section
variable (s : State) (o : Output)
@[simp] theorem State.emit_pending : (s.emit o).pending = s.pending := rfl
@[simp] theorem State.emit_cycle : (s.emit o).cycle = s.cycle := rfl
@[simp] theorem State.emit_cycles : (s.emit o).cycles = s.cycles := rfl
@[simp] theorem State.emit_time : (s.emit o).time = s.time := rfl
@[simp] theorem State.emit_regs : (s.emit o).regs = s.regs := rfl
@[simp] theorem State.emit_counters : (s.emit o).counters = s.counters := rfl
@[simp] theorem State.emit_snaps : (s.emit o).snaps = s.snaps := rfl
@[simp] theorem State.emit_mem : (s.emit o).mem = s.mem := rfl
@[simp] theorem State.emit_poison : (s.emit o).poison = s.poison := rfl
@[simp] theorem State.emit_synd : (s.emit o).synd = s.synd := rfl
@[simp] theorem State.emit_sites : (s.emit o).sites = s.sites := rfl
@[simp] theorem State.emit_sigAdds : (s.emit o).sigAdds = s.sigAdds := rfl
@[simp] theorem State.emit_sigNext : (s.emit o).sigNext = s.sigNext := rfl
@[simp] theorem State.emit_ringDue : (s.emit o).ringDue = s.ringDue := rfl
@[simp] theorem State.emit_credNext : (s.emit o).credNext = s.credNext := rfl
@[simp] theorem State.emit_ctl : (s.emit o).ctl = s.ctl := rfl
@[simp] theorem State.emit_flight : (s.emit o).flight = s.flight := rfl
@[simp] theorem State.emit_col : (s.emit o).col = s.col := rfl
@[simp] theorem State.emit_hut : (s.emit o).hut = s.hut := rfl
@[simp] theorem State.emit_memc : (s.emit o).memc = s.memc := rfl
@[simp] theorem State.emit_cfg : (s.emit o).cfg = s.cfg := rfl
@[simp] theorem State.emit_gate : (s.emit o).gate = s.gate := rfl
@[simp] theorem State.emit_fuses : (s.emit o).fuses = s.fuses := rfl
@[simp] theorem State.emit_board : (s.emit o).board = s.board := rfl
@[simp] theorem State.emit_seedNext : (s.emit o).seedNext = s.seedNext := rfl
@[simp] theorem State.emit_domPend : (s.emit o).domPend = s.domPend := rfl
@[simp] theorem State.emit_lenPend : (s.emit o).lenPend = s.lenPend := rfl
@[simp] theorem State.emit_lenNext : (s.emit o).lenNext = s.lenNext := rfl
@[simp] theorem State.emit_evs : (s.emit o).evs = s.evs := rfl
@[simp] theorem State.emit_hostSigs : (s.emit o).hostSigs = s.hostSigs := rfl
@[simp] theorem State.emit_padOld : (s.emit o).padOld = s.padOld := rfl
@[simp] theorem State.emit_arbs : (s.emit o).arbs = s.arbs := rfl
@[simp] theorem State.emit_free : (s.emit o).free = s.free := rfl
end

section
variable (s : State) (a i : Nat) (l : List (Fld × Nat))
@[simp] theorem State.wrs_pending : (s.wrs a i l).pending = s.pending := by
  induction l generalizing s with
  | nil => rfl
  | cons x l ih => exact ih (s.wr x.1 a i x.2)
@[simp] theorem State.wrs_cycle : (s.wrs a i l).cycle = s.cycle := by
  induction l generalizing s with
  | nil => rfl
  | cons x l ih => exact ih (s.wr x.1 a i x.2)
@[simp] theorem State.wrs_cycles : (s.wrs a i l).cycles = s.cycles := by
  induction l generalizing s with
  | nil => rfl
  | cons x l ih => exact ih (s.wr x.1 a i x.2)
@[simp] theorem State.wrs_time : (s.wrs a i l).time = s.time := by
  induction l generalizing s with
  | nil => rfl
  | cons x l ih => exact ih (s.wr x.1 a i x.2)
@[simp] theorem State.wrs_counters : (s.wrs a i l).counters = s.counters := by
  induction l generalizing s with
  | nil => rfl
  | cons x l ih => exact ih (s.wr x.1 a i x.2)
@[simp] theorem State.wrs_snaps : (s.wrs a i l).snaps = s.snaps := by
  induction l generalizing s with
  | nil => rfl
  | cons x l ih => exact ih (s.wr x.1 a i x.2)
@[simp] theorem State.wrs_mem : (s.wrs a i l).mem = s.mem := by
  induction l generalizing s with
  | nil => rfl
  | cons x l ih => exact ih (s.wr x.1 a i x.2)
@[simp] theorem State.wrs_poison : (s.wrs a i l).poison = s.poison := by
  induction l generalizing s with
  | nil => rfl
  | cons x l ih => exact ih (s.wr x.1 a i x.2)
@[simp] theorem State.wrs_synd : (s.wrs a i l).synd = s.synd := by
  induction l generalizing s with
  | nil => rfl
  | cons x l ih => exact ih (s.wr x.1 a i x.2)
@[simp] theorem State.wrs_sites : (s.wrs a i l).sites = s.sites := by
  induction l generalizing s with
  | nil => rfl
  | cons x l ih => exact ih (s.wr x.1 a i x.2)
@[simp] theorem State.wrs_sigAdds : (s.wrs a i l).sigAdds = s.sigAdds := by
  induction l generalizing s with
  | nil => rfl
  | cons x l ih => exact ih (s.wr x.1 a i x.2)
@[simp] theorem State.wrs_sigNext : (s.wrs a i l).sigNext = s.sigNext := by
  induction l generalizing s with
  | nil => rfl
  | cons x l ih => exact ih (s.wr x.1 a i x.2)
@[simp] theorem State.wrs_ringDue : (s.wrs a i l).ringDue = s.ringDue := by
  induction l generalizing s with
  | nil => rfl
  | cons x l ih => exact ih (s.wr x.1 a i x.2)
@[simp] theorem State.wrs_credNext : (s.wrs a i l).credNext = s.credNext := by
  induction l generalizing s with
  | nil => rfl
  | cons x l ih => exact ih (s.wr x.1 a i x.2)
@[simp] theorem State.wrs_ctl : (s.wrs a i l).ctl = s.ctl := by
  induction l generalizing s with
  | nil => rfl
  | cons x l ih => exact ih (s.wr x.1 a i x.2)
@[simp] theorem State.wrs_flight : (s.wrs a i l).flight = s.flight := by
  induction l generalizing s with
  | nil => rfl
  | cons x l ih => exact ih (s.wr x.1 a i x.2)
@[simp] theorem State.wrs_col : (s.wrs a i l).col = s.col := by
  induction l generalizing s with
  | nil => rfl
  | cons x l ih => exact ih (s.wr x.1 a i x.2)
@[simp] theorem State.wrs_hut : (s.wrs a i l).hut = s.hut := by
  induction l generalizing s with
  | nil => rfl
  | cons x l ih => exact ih (s.wr x.1 a i x.2)
@[simp] theorem State.wrs_memc : (s.wrs a i l).memc = s.memc := by
  induction l generalizing s with
  | nil => rfl
  | cons x l ih => exact ih (s.wr x.1 a i x.2)
@[simp] theorem State.wrs_cfg : (s.wrs a i l).cfg = s.cfg := by
  induction l generalizing s with
  | nil => rfl
  | cons x l ih => exact ih (s.wr x.1 a i x.2)
@[simp] theorem State.wrs_gate : (s.wrs a i l).gate = s.gate := by
  induction l generalizing s with
  | nil => rfl
  | cons x l ih => exact ih (s.wr x.1 a i x.2)
@[simp] theorem State.wrs_fuses : (s.wrs a i l).fuses = s.fuses := by
  induction l generalizing s with
  | nil => rfl
  | cons x l ih => exact ih (s.wr x.1 a i x.2)
@[simp] theorem State.wrs_board : (s.wrs a i l).board = s.board := by
  induction l generalizing s with
  | nil => rfl
  | cons x l ih => exact ih (s.wr x.1 a i x.2)
@[simp] theorem State.wrs_seedNext : (s.wrs a i l).seedNext = s.seedNext := by
  induction l generalizing s with
  | nil => rfl
  | cons x l ih => exact ih (s.wr x.1 a i x.2)
@[simp] theorem State.wrs_domPend : (s.wrs a i l).domPend = s.domPend := by
  induction l generalizing s with
  | nil => rfl
  | cons x l ih => exact ih (s.wr x.1 a i x.2)
@[simp] theorem State.wrs_lenPend : (s.wrs a i l).lenPend = s.lenPend := by
  induction l generalizing s with
  | nil => rfl
  | cons x l ih => exact ih (s.wr x.1 a i x.2)
@[simp] theorem State.wrs_lenNext : (s.wrs a i l).lenNext = s.lenNext := by
  induction l generalizing s with
  | nil => rfl
  | cons x l ih => exact ih (s.wr x.1 a i x.2)
@[simp] theorem State.wrs_evs : (s.wrs a i l).evs = s.evs := by
  induction l generalizing s with
  | nil => rfl
  | cons x l ih => exact ih (s.wr x.1 a i x.2)
@[simp] theorem State.wrs_hostSigs : (s.wrs a i l).hostSigs = s.hostSigs := by
  induction l generalizing s with
  | nil => rfl
  | cons x l ih => exact ih (s.wr x.1 a i x.2)
@[simp] theorem State.wrs_padOld : (s.wrs a i l).padOld = s.padOld := by
  induction l generalizing s with
  | nil => rfl
  | cons x l ih => exact ih (s.wr x.1 a i x.2)
@[simp] theorem State.wrs_arbs : (s.wrs a i l).arbs = s.arbs := by
  induction l generalizing s with
  | nil => rfl
  | cons x l ih => exact ih (s.wr x.1 a i x.2)
@[simp] theorem State.wrs_free : (s.wrs a i l).free = s.free := by
  induction l generalizing s with
  | nil => rfl
  | cons x l ih => exact ih (s.wr x.1 a i x.2)
@[simp] theorem State.wrs_out : (s.wrs a i l).out = s.out := by
  induction l generalizing s with
  | nil => rfl
  | cons x l ih => exact ih (s.wr x.1 a i x.2)
end

/-! ### Registers -/

theorem State.word_setWord (s : State) (r r' : RegName) (a i a' i' : Nat) (w : Word) :
    (s.setWord r a i w).word r' a' i' = if r' = r ∧ a' = a ∧ i' = i then w else s.word r' a' i' := by
  simp only [State.word, State.setWord, aget_aput, RegKey.mk.injEq]
  by_cases h : r' = r ∧ a' = a ∧ i' = i
  · simp [h]
  · rw [if_neg h, if_neg h]

@[simp] theorem State.word_setWord_same (s : State) (r : RegName) (a i : Nat) (w : Word) :
    (s.setWord r a i w).word r a i = w := by simp [State.word_setWord]

theorem State.word_setWord_ne (s : State) {r r' : RegName} {a i a' i' : Nat} (w : Word)
    (h : ¬ (r' = r ∧ a' = a ∧ i' = i)) : (s.setWord r a i w).word r' a' i' = s.word r' a' i' := by
  rw [State.word_setWord, if_neg h]

/-- A register other than the one a field was set in keeps its word. -/
theorem State.word_wr_ne (s : State) {f : Fld} {r' : RegName} {a i a' i' : Nat} (v : Nat)
    (h : ¬ (r' = f.reg ∧ a' = a ∧ i' = i)) : (s.wr f a i v).word r' a' i' = s.word r' a' i' :=
  s.word_setWord_ne _ h

theorem State.word_wr (s : State) (f : Fld) (r' : RegName) (a i a' i' v : Nat) :
    (s.wr f a i v).word r' a' i' =
      if r' = f.reg ∧ a' = a ∧ i' = i then fieldSet f v (s.word f.reg a i) else s.word r' a' i' :=
  s.word_setWord ..

/-- A field reads back what the hardware set it to. -/
theorem State.rd_wr_same (s : State) (f : Fld) (a i v : Nat) (h : f.fits) :
    (s.wr f a i v).rd f a i = v % 2 ^ f.width := by
  simp [State.rd, State.wr, fieldGet_fieldSet f v _ h]

/-- A field of another register keeps its value. -/
theorem State.rd_wr_ne (s : State) {f g : Fld} {a i a' i' : Nat} (v : Nat)
    (h : ¬ (g.reg = f.reg ∧ a' = a ∧ i' = i)) : (s.wr f a i v).rd g a' i' = s.rd g a' i' := by
  simp only [State.rd, State.word_wr_ne s v h]

/-- A field apart from the one set keeps its value. -/
theorem State.rd_wr_apart (s : State) {f g : Fld} {a i a' i' : Nat} (v : Nat) (h : f.apart g) :
    (s.wr f a i v).rd g a' i' = s.rd g a' i' := by
  by_cases hk : g.reg = f.reg ∧ a' = a ∧ i' = i
  · obtain ⟨h1, h2, h3⟩ := hk
    subst h2; subst h3
    simp [State.rd, State.wr, h1, fieldGet_fieldSet_apart f g v _ h]
  · exact s.rd_wr_ne v hk

/-- Registers read the same when the register files are equal. -/
theorem State.word_congr {s t : State} (h : t.regs = s.regs) (r : RegName) (a i : Nat) : t.word r a i = s.word r a i := by
  simp [State.word, h]

theorem State.rd_congr {s t : State} (h : t.regs = s.regs) (f : Fld) (a i : Nat) : t.rd f a i = s.rd f a i := by
  simp [State.rd, State.word_congr h]

section
variable (s : State) (r : RegName) (f : Fld) (a i : Nat)
@[simp] theorem State.word_count (c : Ctr) (b n : Nat) : (s.count c b n).word r a i = s.word r a i := rfl
@[simp] theorem State.word_putByte (x : Nat) (b : Byte) : (s.putByte x b).word r a i = s.word r a i := rfl
@[simp] theorem State.word_setPois (w : Nat) (p : Bool) : (s.setPois w p).word r a i = s.word r a i := rfl
@[simp] theorem State.word_modSite (b : Nat) (g : Site → Site) : (s.modSite b g).word r a i = s.word r a i := rfl
@[simp] theorem State.word_modSeq (b : Nat) (g : SeqX → SeqX) : (s.modSeq b g).word r a i = s.word r a i := rfl
@[simp] theorem State.word_modMtx (b : Nat) (g : MtxX → MtxX) : (s.modMtx b g).word r a i = s.word r a i := rfl
@[simp] theorem State.word_modVec (b : Nat) (g : VecX → VecX) : (s.modVec b g).word r a i = s.word r a i := rfl
@[simp] theorem State.word_modQueue (b q : Nat) (g : QueueX → QueueX) : (s.modQueue b q g).word r a i = s.word r a i := rfl
@[simp] theorem State.word_modStr (b n : Nat) (g : StrX → StrX) : (s.modStr b n g).word r a i = s.word r a i := rfl
@[simp] theorem State.word_modSteer (b n : Nat) (g : SteerX → SteerX) : (s.modSteer b n g).word r a i = s.word r a i := rfl
@[simp] theorem State.word_modSync (b : Nat) (g : SyncX → SyncX) : (s.modSync b g).word r a i = s.word r a i := rfl
@[simp] theorem State.word_modLink (b d : Nat) (g : LinkX → LinkX) : (s.modLink b d g).word r a i = s.word r a i := rfl
@[simp] theorem State.word_modHut (g : HutX → HutX) : (s.modHut g).word r a i = s.word r a i := rfl
@[simp] theorem State.word_emit (o : Output) : (s.emit o).word r a i = s.word r a i := rfl
@[simp] theorem State.rd_count (c : Ctr) (b n : Nat) : (s.count c b n).rd f a i = s.rd f a i := rfl
@[simp] theorem State.rd_modSite (b : Nat) (g : Site → Site) : (s.modSite b g).rd f a i = s.rd f a i := rfl
@[simp] theorem State.rd_modSeq (b : Nat) (g : SeqX → SeqX) : (s.modSeq b g).rd f a i = s.rd f a i := rfl
@[simp] theorem State.rd_modMtx (b : Nat) (g : MtxX → MtxX) : (s.modMtx b g).rd f a i = s.rd f a i := rfl
@[simp] theorem State.rd_modVec (b : Nat) (g : VecX → VecX) : (s.modVec b g).rd f a i = s.rd f a i := rfl
@[simp] theorem State.rd_modQueue (b q : Nat) (g : QueueX → QueueX) : (s.modQueue b q g).rd f a i = s.rd f a i := rfl
@[simp] theorem State.rd_modStr (b n : Nat) (g : StrX → StrX) : (s.modStr b n g).rd f a i = s.rd f a i := rfl
@[simp] theorem State.rd_modSteer (b n : Nat) (g : SteerX → SteerX) : (s.modSteer b n g).rd f a i = s.rd f a i := rfl
@[simp] theorem State.rd_modSync (b : Nat) (g : SyncX → SyncX) : (s.modSync b g).rd f a i = s.rd f a i := rfl
@[simp] theorem State.rd_modLink (b d : Nat) (g : LinkX → LinkX) : (s.modLink b d g).rd f a i = s.rd f a i := rfl
@[simp] theorem State.rd_modHut (g : HutX → HutX) : (s.modHut g).rd f a i = s.rd f a i := rfl
@[simp] theorem State.rd_emit (o : Output) : (s.emit o).rd f a i = s.rd f a i := rfl
end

* _REQUIRED WORK_
Among the records above, extract exactly the lines from the line with "s.mem := rfl" to the line with "s.ringDue := rfl", both lines included, and leave out the rest.

* _COMPLETED TASK_
@[simp] theorem State.emit_mem : (s.emit o).mem = s.mem := rfl
@[simp] theorem State.emit_poison : (s.emit o).poison = s.poison := rfl
@[simp] theorem State.emit_synd : (s.emit o).synd = s.synd := rfl
@[simp] theorem State.emit_sites : (s.emit o).sites = s.sites := rfl
@[simp] theorem State.emit_sigAdds : (s.emit o).sigAdds = s.sigAdds := rfl
@[simp] theorem State.emit_sigNext : (s.emit o).sigNext = s.sigNext := rfl
@[simp] theorem State.emit_ringDue : (s.emit o).ringDue = s.ringDue := rfl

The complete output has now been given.